Language models solve question answering tasks using text generation. According to the training data set, the language model can be divided into:

  • (i) Generic models such as PaLM, OPT and GPT-NeoX-20B;
  • (ii) Domain-specific models such as Galactica, SciBERT, and BioMegatron. More advanced conversational AI (Conversational AI) models have benefited from recent advances in language models to create chatbots that can answer questions in conversation with users. For example, ChatGPT, an OpenAI-based chatbot, has received a lot of attention. GPT, which stands for Generative Pretrained Transformer, is an AI algorithm that can create new content based on ingesting large amounts of text and data and deriving linguistic rules and relationships. The text generated in response to input can be very subtle and creative, giving the impression that you are talking to someone. Unlike a search engine, instead of simply retrieving information, it generates information based on rules and relationships derived from large amounts of data processed through algorithms. The success of ChatGPT has benefited from a series of technologies and data, as follows:

2. What is the use of Transformer? Why is it so popular?
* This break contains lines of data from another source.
-- ==== Sys2Proof/Machine/Images.lean ====
section
/-! DEFINITION. Images of launches: what a save and a replay record keep, and loading one onto a place (R118, R188,
R382, R385, R389, R402). -/

namespace Sys2Proof.Machine

/-! ## Taking an image -/

/-- The hamlets that a launch uses: its pages' and its reeves', rising. -/
def usedHams (s : State) (key : Nat) (l : Launch) : List Nat :=
  ((launchInsts s key).flatMap (·.2.hams) ++ l.reeves).foldl sadd []

/-- The scratchpads of some hamlets. -/
def scratchOf (m : Mem) (hs : List Nat) : Mem :=
  hs.foldl (fun x h => x.merge (m.slice (scratchBase h) Config.scratchBytes (scratchBase h))) {}

/-- A reeve as an image keeps it: a placement that has not been answered is asked for again (R118). -/
def Reeve.kept (r : Reeve) : Reeve := { r with asking := r.asking && r.placed.isSome }

/-- An instance as an image keeps it (R118): its slots trimmed; it claims its callee's hamlets again. -/
def Inst.kept (x : Inst) : Inst := { x.trim with claim := [] }

/-- The shape of a partition in a header (R382): width and height in hamlets, or a die count. -/
def shapeBytes : Option (Nat × FenceEntry) → List Byte
  | none => leBytes 4 0
  | some (_, e) =>
    if e.dies then leBytes 4 (maskDies e.dieMask).length
    else leBytes 2 (e.c1 + 1 - e.c0) ++ leBytes 2 (e.h1 + 1 - e.h0)

/-- The flags of a header (R382): FORCED, REPLAY_PENDING, SPILLED. -/
def headerFlags (l : Launch) (is : SMap Inst) : Nat :=
  (if l.forced then 1 else 0) + (if l.rollback.isSome then 2 else 0) + (if is.any fun y => y.2.plane == .spilled then 4 else 0)

/-- The 256-byte header of an image (R382).  The halves of the shape and of the counts are the model's choice, and the
section offsets, which no rule gives, are free values (log 12). -/
def imageHeader (s : State) (key : Nat) (l : Launch) : List Byte :=
  let is := launchInsts s key
  leBytes 4 0x4456494D ++ leBytes 4 2 ++ leBytes 4 l.ctx ++ leBytes 4 l.lid.toNat ++ shapeBytes (partition s l.vf)
    ++ leBytes 2 (is.foldl (fun n y => n + y.2.hams.length) 0) ++ leBytes 2 (is.foldl (fun n y => Nat.max n y.2.depth) 0)
    ++ leBytes 4 (headerFlags l is) ++ List.replicate 36 0
    ++ (List.range 24).flatMap fun j => leBytes 8 (Config.freeValue (s.freeCtr + j)).toNat

/-- The image of a launch: of a save or a checkpoint, with its scratchpads and its context's identifiers (R189, R382), or
of its start. -/
def takeImage (s : State) (key : Nat) (l : Launch) (scratch : Bool) : Image :=
  let hs := usedHams s key l
  { header := if scratch then imageHeader s key l else []
    reeves := l.reeves.foldl (fun m h => mset m h (s.reeve h).kept) []
    insts := (launchInsts s key).map fun x => (x.1, x.2.kept)
    sides := (s.sides.filter fun x => s.instLaunch x.2.node.inst == key).map fun x => (x.1, { x.2 with claim := [] })
    tids := if scratch then (s.ctxOf l.ctx).tids else []
    preempts := l.preempts
    replays := l.replays
    ports := s.ports.filter fun x => hs.contains (x.1 / 16)
    accs := s.accs.filter fun x => hs.contains (x.1 / 65536)
    scratch := if scratch then some (scratchOf s.mem hs) else none
    cmds := s.cmds.filter fun x => x.2.launch == key
    mqueues := s.mqueues.filter fun x => x.2.launch == key
    bars := l.bars
    poison := (s.ctxOf l.ctx).poison
    hams := hs
    part := partition s l.vf
    shift := l.shift
    forced := l.forced }

/-- The bytes of a save image: its header and its sections, at most 186 MiB for each die of its hamlets and 6 MiB more for
each shadow plane held there (R382, R383).  DESIGN CHOICE (log 12): the bytes of the sections, of which R382 gives no
layout, are a free value of what they hold. -/
def imageBytes (im : Image) : List Byte :=
  let dies := ((im.hams.map hamDie).foldl sadd []).length
  let planes := (im.insts.filter fun y => y.2.plane == .shadow).length
  (im.header ++ Config.imageBody im).take (dies * (186 + 6 * planes) * 1048576)

/-- Bytes that the device itself writes to local LPDDR-6 from byte `o` on (R153). -/
def writeDram (s : State) (ctx o : Nat) (bs : List Byte) : State :=
  bs.zipIdx.foldl (fun s (b, k) =>
    if o + k < Config.lpddrBytes then storePhys s (s.ctxOf ctx).vf (o + k) [b] else s) s

/-- An image goes into its context's save area, in the granary allotment or in LPDDR-6 (R141, R153, R380, R385).  DESIGN
CHOICE (log 12): which of the two, and where, no rule says; both are free values. -/
def writeImage (s : State) (l : Launch) (im : Image) : State :=
  let a := Config.saveBase l.ctx l.lid.toNat
  if Config.saveInGranary l.ctx then writeAllot s l.ctx a (imageBytes im) else writeDram s l.ctx a (imageBytes im)

/-! ## Taking a launch off its hamlets -/

/-- Drops what a launch's reeves, streams and copies wait for and have been given. -/
def forgetReeves (s : State) (hs : List Nat) : State :=
  let mine (w : Who) : Bool := match w with
    | .reeve h => hs.contains h
    | .stream h _ => hs.contains h
    | .copy h _ => hs.contains h
    | _ => false
  { s with
    waiters := s.waiters.filter fun w => !mine w.who
    gifts := s.gifts.filter fun g => !mine g.who
    walkGifts := s.walkGifts.filter fun g => !mine g.who
    peerIn := s.peerIn.filter fun g => !mine g.who
    lost := s.lost.filter fun w => !mine w
    bankWait := s.bankWait.filter fun g => !mine g.1
    throttled := s.throttled.filter fun w => !mine w
    walks := s.walks.map fun w => { w with waiters := w.waiters.filter fun x => !mine x } }

/-- Removes an instance from its hamlets, keeping nothing of it. -/
def liftInst (s : State) (i : Nat) : State :=
  match s.inst i with
  | none => s
  | some x =>
    let s := { dropHops (forgetNodes s i) x.hops with
      insts := mdel s.insts i
      ports := s.ports.filter fun y => !x.hams.contains (y.1 / 16) }
    (x.hams ++ x.claim).foldl syncHam s

/-- A reeve without a launch: it keeps its registers until the next work unit starts on it (R92). -/
def Reeve.rest (r : Reeve) : Reeve :=
  { r with
    run := .idle, stop := false, wait := none, issued := none, barWait := none, comb := [], xfers := []
    sbars := [], placed := none, asking := false, sweepAt := none }

/-- Takes a launch off the fabric and off its reeves (R368, R387): its hamlets fall free, their owner stays. -/
def liftLaunch (s : State) (key : Nat) (l : Launch) : State :=
  let s := ((launchInsts s key).map (·.1)).foldl liftInst (forgetReeves s l.reeves)
  l.reeves.foldl (fun s h => { s.setReeve h (s.reeve h).rest with
    ports := s.ports.filter fun y => y.1 / 16 != h }) s

/-! ## Candidates (R389) -/

/-- The sets of `n` elements of a list, in ascending order. -/
def combos : Nat → List Nat → List (List Nat)
  | 0, _ => [[]]
  | _ + 1, [] => []
  | n + 1, x :: l => (combos n l).map (x :: ·) ++ combos (n + 1) l

/-- The mask of some dies. -/
def dieMaskOf (ds : List Nat) : BitVec 8 := BitVec.ofNat 8 (ds.foldl (fun m d => m ||| 2 ^ d) 0)

/-- A place of an image: what it covers, where a hamlet of the image goes, and how it has moved (R389). -/
structure Spot where
  cover : List Nat
  goes : List (Nat × Nat)
  dies : List (Nat × Nat)
  dx : Int := 0
  dy : Int := 0
  deriving DecidableEq, Repr

/-- Where a hamlet of an image goes. -/
def Spot.ham (p : Spot) (h : Nat) : Nat := ((p.goes.find? fun x => x.1 == h).map (·.2)).getD h

/-- An image at its own place. -/
def Spot.stay (hams : List Nat) : Spot :=
  { cover := hams, goes := [], dies := (hams.map hamDie).foldl sadd [] |>.map fun d => (d, d) }

/-- The places of the shape of an image within a partition given: the saved one, then rectangles by die and
north-west corner, or sets of dies, in ascending order (R389).  The shape is the saved partition's, which the header
holds (R382, log 32). -/
def candidates (im : Image) (given : Nat × FenceEntry) : List Spot :=
  let hams := im.hams
  let room := partHamlets given
  let gd := (room.map hamDie).foldl sadd []
  let all : List Spot := match im.part with
  | none => []
  | some (d0, e) =>
    if e.dies then
      let ud := maskDies e.dieMask
      (ud :: combos ud.length gd).map fun ds =>
        let m := ud.zip ds
        let put (h : Nat) : Nat × Nat := (h, ((m.find? fun x => x.1 == hamDie h).map (·.2)).getD 0 * 80 + hamNo h)
        { cover := ds.flatMap fun d => rangeFrom (d * 80) 80, goes := hams.map put, dies := m }
    else
      let (c0, c1, h0, h1) := (e.c0, e.c1, e.h0, e.h1)
      let spot (d c r : Nat) : Spot :=
        { cover := (rangeFrom (d * 80) 80).filter fun h =>
            c ≤ hamCol h && hamCol h ≤ c + (c1 - c0) && r ≤ hamRow h && hamRow h ≤ r + (h1 - h0)
          goes := hams.map fun h => (h, d * 80 + (hamRow h - h0 + r) * 10 + (hamCol h - c0 + c))
          dies := [(d0, d)], dx := (c : Int) - (c0 : Int), dy := (r : Int) - (h0 : Int) }
      spot d0 c0 h0 :: gd.flatMap fun d =>
        (List.range (8 - (h1 - h0))).flatMap fun r => (List.range (10 - (c1 - c0))).map fun c => spot d c r
  all.filter fun p => p.cover.all room.contains

/-- How a launch stands after a move, from how it stood before; it keeps the numbers of its old partition. -/
def shiftBy (old : Option Shift) (part : Nat × FenceEntry) (p : Spot) : Shift :=
  match old with
  | none => { part := part, dies := p.dies, dx := p.dx, dy := p.dy }
  | some m =>
    let on (d : Nat) : Nat := ((p.dies.find? fun x => x.1 == d).map (·.2)).getD d
    { m with dies := m.dies.map fun (a, b) => (a, on b), dx := m.dx + p.dx, dy := m.dy + p.dy }

/-- Whether a hamlet can take a launch's reeve: none runs there. -/
def reeveFree (s : State) (h : Nat) : Bool := (s.reeve h).run == .idle

/-- Whether a place qualifies for an image (R389): every hamlet in it is FREE, the pages fit, no other reeve
runs where one goes. -/
def qualifies (s : State) (im : Image) (f : Nat → Nat) (cover : List Nat) : Bool :=
  cover.all (fun h => (s.ham h).place == .free)
    && (mkeys im.reeves).all (fun h => reeveFree s (f h))
    && im.insts.all fun (_, x) =>
      (x.graph.pages.zip x.hams).all (fun y => pageFits y.1 (f y.2))
        && (millPairs x.graph.pages).all fun (w, e) => sideBySide (f (x.hams.getD w 1)) (f (x.hams.getD e 0))

/-! ## Loading an image -/

/-- Gives the circuits of an instance identifiers that are free, keeping those without one. -/
def renumber (used : List Nat) : List Circ → List Circ
  | [] => []
  | c :: l =>
    if c.id = 0 then c :: renumber used l
    else
      let id := freshId used (used.length + 1) 1
      { c with id := id } :: renumber (id :: used) l

/-- The ends of an instance's numbered circuits, as `routeAll` takes them. -/
def circEnds (s : State) (x : Inst) : List (Nat × Nat × Nat × Nat × Nat) :=
  let ham (i : Option Nat) (p : Nat) : Nat := match i.bind s.inst with
    | some y => y.hams.getD p 0
    | none => x.hams.getD p 0
  (x.circs.filter (·.id != 0)).map fun c => (c.id, ham c.si c.sp, ham c.di c.dp, c.sport, c.dport)

/-- A circuit over a new route, with its tokens in the last links; `none` where they do not fit (DESIGN CHOICE, log
32). -/
def Circ.rehop (c : Circ) (hops : List (Nat × W64)) : Option Circ :=
  let n := if c.id = 0 then c.links.length
    else Nat.max 1 (hops.filter fun e => natField e.2.toNat 37 16 == c.id).length
  let ts := c.links.reverse.flatMap (·.fifo)
  let link (k : Nat) : Link :=
    let f := (ts.drop (4 * (n - 1 - k))).take 4
    { fifo := f, credits := 4 - f.length }
  if 4 * n < ts.length then none else some { c with links := (List.range n).map link }

/-- Routes an instance that stands at its hamlets anew; the entries go to its spill image too, where it has one (R401). -/
def rerouteInst (s : State) (ctx vf i : Nat) : Option State :=
  match s.inst i with
  | none => some s
  | some x =>
    let x := { x with circs := renumber (usedIds s) x.circs }
    match routeAll s (vfHamlets s vf) ctx (circEnds s x) [] with
    | none => none
    | some hops => do
      let cs ← if hops.all (fun e => haywardTakes s vf e.1) then x.circs.mapM (·.rehop hops) else none
      let x := { x with circs := cs }
      let s := { s with insts := mset s.insts i { x with hops := hops } }
      let c := s.ctxOf ctx
      let s := s.setCtx ctx { c with spill := c.spill.map fun (j, y) =>
        if j = i then (j, { y with circs := x.circs, hops := hops, hams := x.hams }) else (j, y) }
      some (if x.plane = .spilled then s else putHops s hops)

/-- Moves a barrier instance with its first reeve (log 37). -/
def moveBar (hs : List Nat) (f : Nat → Nat) (b : Barrier) : Barrier :=
  let key := match hs.find? fun h => barKey (b.key % 8) h == b.key with
    | some h => barKey (b.key % 8) (f h)
    | none => b.key
  { b with key := key, arrived := (b.arrived.map f).foldl sadd [] }

/-- The key of the barrier that a reeve waits at, moved. -/
def moveBarWait (f : Nat → Nat) (h : Nat) (w : Option (Nat × Nat)) : Option (Nat × Nat) :=
  w.map fun (key, phase) => (barKey (key % 8) (f h), phase)

/-- Clears the scratchpads of an image's hamlets and loads what it holds; the record of a launch start holds none, and
hamlets of another owner are cleared (R140, R382).  The clear of a restore or rollback is made in its step (log 12). -/
def loadScratch (s : State) (im : Image) (f : Nat → Nat) (foreign : List Nat) : State :=
  match im.scratch with
  | none => foreign.foldl (fun s h => clearServe s (scratchBase h) Config.scratchBytes) s
  | some m =>
    let s := (im.hams.map f).foldl (fun s h => clearServe s (scratchBase h) Config.scratchBytes) s
    im.hams.foldl (fun s h =>
      { s with mem := s.mem.merge (m.slice (scratchBase h) Config.scratchBytes (scratchBase (f h))) }) s

/-- Drops a context's entries from the translation caches (R153). -/
def dropCtxTlb (s : State) (ctx : Nat) : State :=
  let keep (l : List TlbEntry) : List TlbEntry := l.filter fun e => e.ctx != ctx
  { s with tlbH := s.tlbH.map fun (k, l) => (k, keep l), tlbP := s.tlbP.map fun (k, l) => (k, keep l) }

/-- A byte of a granary allotment of 160 bytes (R200): 0xFF ends the list of slices, and a byte that names neither a slice
nor the end is discarded (DESIGN CHOICE, log 46).  A slice that another context has had is cleared first (R140). -/
def allotWrite (s : State) (ctx pos : Nat) (v : W64) : State :=
  let l := mgetD s.allot ctx []
  let sl := natField v.toNat 0 8
  if 160 ≤ pos || (160 ≤ sl && sl != 0xFF) then s
  else
    let s := { s with allot := mset s.allot ctx (lset (l ++ List.replicate (pos + 1 - l.length) 0xFF) pos sl) }
    if sl = 0xFF then s
    else match mget s.sliceOwner sl with
    | some c => if c = ctx then s else { s with sliceClear := mset s.sliceClear sl (ctx, s.cycle) }
    | none => { s with sliceOwner := mset s.sliceOwner sl ctx }

/-- Remaps a context's granary allotment for a restore (R200, R389): a slice that another context's allotment holds gives
way to the lowest slice that is in none; `none` where no slice is left. -/
def remapAllot (s : State) (ctx : Nat) : Option State :=
  (s.slices ctx).zipIdx.foldlM (fun s (sl, j) =>
    let taken (x : Nat) : Bool := s.allot.any fun y => y.1 != ctx && y.2.contains x
    if !taken sl then some s
    else match (List.range 160).find? fun x => !s.allot.any fun y => y.2.contains x with
      | some x => some (allotWrite s ctx j (BitVec.ofNat 64 x))
      | none => none) s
Transformers are used in a variety of natural language processing (NLP) tasks, such as language translation, sentiment analysis, text summarization, question answering, and more. The original Transformer model was specifically designed for language translation, primarily from English to German. However, it has been found that the architecture can be well adapted to other language tasks. This trend was quickly noticed by the research community. Over the next few months, nearly all leaderboards for language-related machine learning tasks were dominated by some version of the Transformer architecture. Therefore, Transformers are very popular. Huggingface is a startup that has raised over $60 million to date, almost entirely around the idea of ​​commercializing their open source Transformer library.

The following three pictures are used to first intuitively feel the relationship, timeline and size of the Transformer family model. The first diagram aims to highlight the different types of Transformers and the relationship between them.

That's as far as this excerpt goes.